Blood tests that look for antibodies or a particular type of white blood cell diagnose the Epstein-Barr virus, according to WebMD. The body's immune system makes antibodies in response to the virus, and the white blood cells try to fight off the infection.
The Epstein-Barr virus causes mononucleosis, WebMD explains. Doctors look for an enlarged spleen, swollen liver and white patches on the tonsils to diagnose mononucleosis. It is difficult to determine if a patient has the disease without a medical exam because its symptoms are similar to those of the flu or a cold.
Many people carry the Epstein-Barr virus without getting sick, WebMD reports. The virus stays in the body and can become active again years later.

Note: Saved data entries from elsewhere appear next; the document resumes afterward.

/-- EASY_AUTOCLEAR (R55): easy only for crabs, `easy.autoclear` seconds quiet, and fewer than `easy.autoclear_max` in 24 hours. -/
def doEasyAutoclear (s : State) : State :=
  let recent := within s.clock hours24 s.cam.autoclears
  let quiet := match s.cam.quietSince with
    | some t => decide (t + s.parI .easyAutoclear * 1000000 ≤ s.clock)
    | none => false
  if s.inEasy && s.cam.easyCauses.all (fun c => decide (c = 1)) && quiet && decide (s.parI .easyAutoclear ≠ 0) && decide (recent.length < s.parI .easyAutoclearMax) then
    let s := s.leaveEasy 1
    { s with cam := { s.cam with autoclears := recent ++ [s.clock] } }
  else s
def execEasyAutoclear (s : State) := done (doEasyAutoclear s)

/-! The finish (R31, R44; steps of FINISH) -/

/-- The sum of a string's cell voltages from data that is not blind [mV], none without such data (R173). (DEDUCED, log entry 106) -/
def State.cellSum (s : State) (i : Nat) : Option Nat :=
  let l := (s.strSeats i).filter (fun n => !(s.seat n).blind && decide ((s.seat n).cellV ≠ []))
  if l = [] then none else some ((l.flatMap (fun n => (s.seat n).cellV)).foldl (· + ·) 0 / 10)

/-- HVS_CELL_SUM_CHECK (R173) of one string that is open or closed. -/
def State.sumCheck (s : State) (i : Nat) : State :=
  if (s.str i).st ≠ 1 ∧ (s.str i).st ≠ 4 then s
  else match s.cellSum i with
    | none => s
    | some sum =>
      let v := s.volt i
      let lim : Int := max (s.parN .hvsXchk * (v : Int) / 100000) 5000
      let args (n : Nat) : List Byte := u8 i ++ u32 v ++ u32 sum ++ u8 n
      if lim < (((v : Int) - sum).natAbs : Int) then
        let s := s.setBit Reg.HVS_STAT (16 + i) true
        if getField s.meas.suspLogged i 1 = 1 then s
        else ({ s with meas := { s.meas with suspLogged := s.meas.suspLogged + 2 ^ i } }).logS 0x0705 (args 1)
      else if s.bit Reg.HVS_STAT (16 + i) then (s.setBit Reg.HVS_STAT (16 + i) false).logS 0x0705 (args 0)
      else s

/-- Words of an order's kind, target and outcome on a console (R334, DESIGN CHOICE, log entry 54). -/
def kindWord (k : Nat) : String := (["?", "open", "close", "derate", "raise", "take_helm", "release_helm"] : List String).getD k "?"
def targetWord (o : Order) : String :=
  if o.helmKind then "-"
  else if o.target < 4 then "string" ++ toString o.target
  else if o.target = tBattery then "battery"
  else if o.target = tMdi then "mdi"
  else (if o.target < 0x18 then "chg_" else "dis_") ++ (if o.target % 8 = 4 then "battery" else "string" ++ toString (o.target % 8))
def outcomeWord (c : Nat) : String := (["applied", "order_lost", "no_helm", "superseded", "refused_state", "invalid"] : List String).getD c "?"

/-- The reply line of an order (R334). -/
def State.orderLine (s : State) (x : Outcome) : String :=
  "order " ++ outcomeWord x.code ++ " kind=" ++ kindWord x.kind ++ " target=" ++ targetWord x.order ++ " stroke=" ++ toString x.order.stroke
    ++ (if x.code = 1 then " winner=" ++ hex0x x.winner ++ " wstamp=" ++ toString x.wstamp else "")
    ++ (if !x.order.helmKind && isLimit x.order.target then " value=" ++ fix3 (s.replyValue x) else "")

/-- The reply line of a surge request or a release (R335). -/
def surgeLine (x : SurgeOut) : String :=
  if x.req.kind = 2 then
    (if x.ticket = 0 then errLine 16 "cond=ticket" else "surge released ticket=" ++ toString x.ticket)
  else if x.result = 0 then "surge granted ticket=" ++ toString x.ticket ++ " power=" ++ toString x.req.power ++ " expiry=" ++ toString x.expiry
  else if x.result = 1 then "surge refused offer_p=" ++ toString x.offerP ++ " offer_t=" ++ toString x.offerT
  else if x.result = 2 then "surge no_helm"
  else if x.result = 3 then "surge invalid"
  else "surge refused_state"

/-- A reply goes to the console that asked. -/
def State.answer (s : State) (o : Origin) (t : String) : State :=
  match o with
  | .console p tag => s.say p tag [t]
  | _ => s

/-- The lines of `est save` (R342): 64 bytes each, then the reply's last line. -/
def saveLines : Nat → Nat → List Byte → List String
  | 0, _, _ => []
  | _, _, [] => []
  | n + 1, off, l => ("est off=" ++ toString off ++ " data=" ++ hexBytes (l.take 64)) :: saveLines n (off + 64) (l.drop 64)

/-- The saves awaited are answered with the record of this finish (R277, R342); without a seat there is none. -/
def State.answerSaves (s : State) : State :=
  if s.est.saves = [] then s
  else
    let rec_ := s.saveRecord
    let n := s.enumSeats.length
    let lines := if n = 0 then [errLine 12] else saveLines (rec_.length / 64 + 1) 0 rec_ ++ ["est saved seats=" ++ toString n ++ " bytes=" ++ toString rec_.length]
    let l := s.est.saves
    l.foldl (fun s e =>
      if e.1 < 2 then s.say e.1 e.2 lines else s.mailboxReply (e.2.getD "?") lines)
      (s.setEst { s.est with saves := [] })

/-- Enumeration is complete on both paths (R35, R191). -/
def State.enumComplete (s : State) : Bool :=
  s.chn.complete && (strokeLe s.cam.enumLimit s.strokeNo || (s.enumSeats.filter s.radioSeat).all (fun n => (s.seat n).radioOk))

/-- Camlan restarts the heat phase once, when enumeration is complete (R35). -/
def State.enumRestart (s : State) : State :=
  if s.rowing && !s.cam.enumDone && s.enumComplete then
    { s with stk := { s.stk with hrestart := true }, cam := { s.cam with enumDone := true } }
  else s

/-- The trim of a clean finish (R308); a crab writes none. -/
def State.finishTrim (s : State) (clean : Bool) : State :=
  if !clean then s.setCrew { s.crew with tPrev := 0 }
  else match s.crewTrim with
    | some t => (doStrokeTrim s t).setCrew { s.crew with tPrev := t }
    | none => s.setCrew { s.crew with tPrev := 0 }

/-- The skipped stroke of the pump test is asked for once, in the stake-boat interval, after ten clean finishes (R237). -/
def State.pumpSkipTest (s : State) : State :=
  if s.cam.state = .stake ∧ s.ctr.test = 0 ∧ 10 ≤ s.ctr.clean then { s with ctr := { s.ctr with skip := true, test := 1 } } else s

/-- Replies of the last resolution leave after the finish (R44, R334, R335). -/
def State.finishReplies (s : State) : State :=
  let outs := s.cam.waiting
  let sur := s.est.outs
  let s := outs.foldl (fun s x => s.answer x.order.origin (s.orderLine x)) { s with cam := { s.cam with waiting := [] } }
  let s := sur.foldl (fun s x => s.answer x.req.origin (surgeLine x)) (s.setEst { s.est with outs := [] })
  (s.pump 0).pump 1

/-- What Camlan does at its finish. -/
def State.camlanFinish (s : State) (clean : Bool) : State :=
  let s := s.pumpSkipTest.ageFinish
  let s := s.strings.foldl (fun s i => s.sumCheck i) s
  let s := s.strings.foldl (fun s i => s.restFinish i) s
  let old := s.est.warn
  let s := s.warnFinish
  let s := if s.est.warn = old then s else s.canaWarning old
  let s := s.limitsFinish.ticketFinish.answerSaves.enumRestart
  (s.finishTrim clean).publish.finishReplies

/-- A finish is clean: written at or before the deadline, in a stroke not yet a crab (R31). -/
def State.cleanAt (s : State) (us : Nat) : Bool := decide (us ≤ s.point 90) && !s.stk.crabbed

Individuals who do get sick develop symptoms between four and six weeks after exposure, WebMD states. The contagious virus spreads by exposure to saliva, blood or semen. Mononucleosis is often associated with kissing.
Children who develop mononucleosis have typical flu-like symptoms, but teens tend to have more obvious signs of the disease, notes WebMD. Symptoms include swollen glands in the neck, fatigue, rash, sore throat and muscle aches. Patients also have fever, lack of appetite and weakness.
As of late 2015, there is no treatment or vaccine for Epstein-Barr virus, states WebMD. To prevent getting the virus, people should avoid sharing toothbrushes, glasses or silverware with an infected patients. They should also avoid sex and kissing.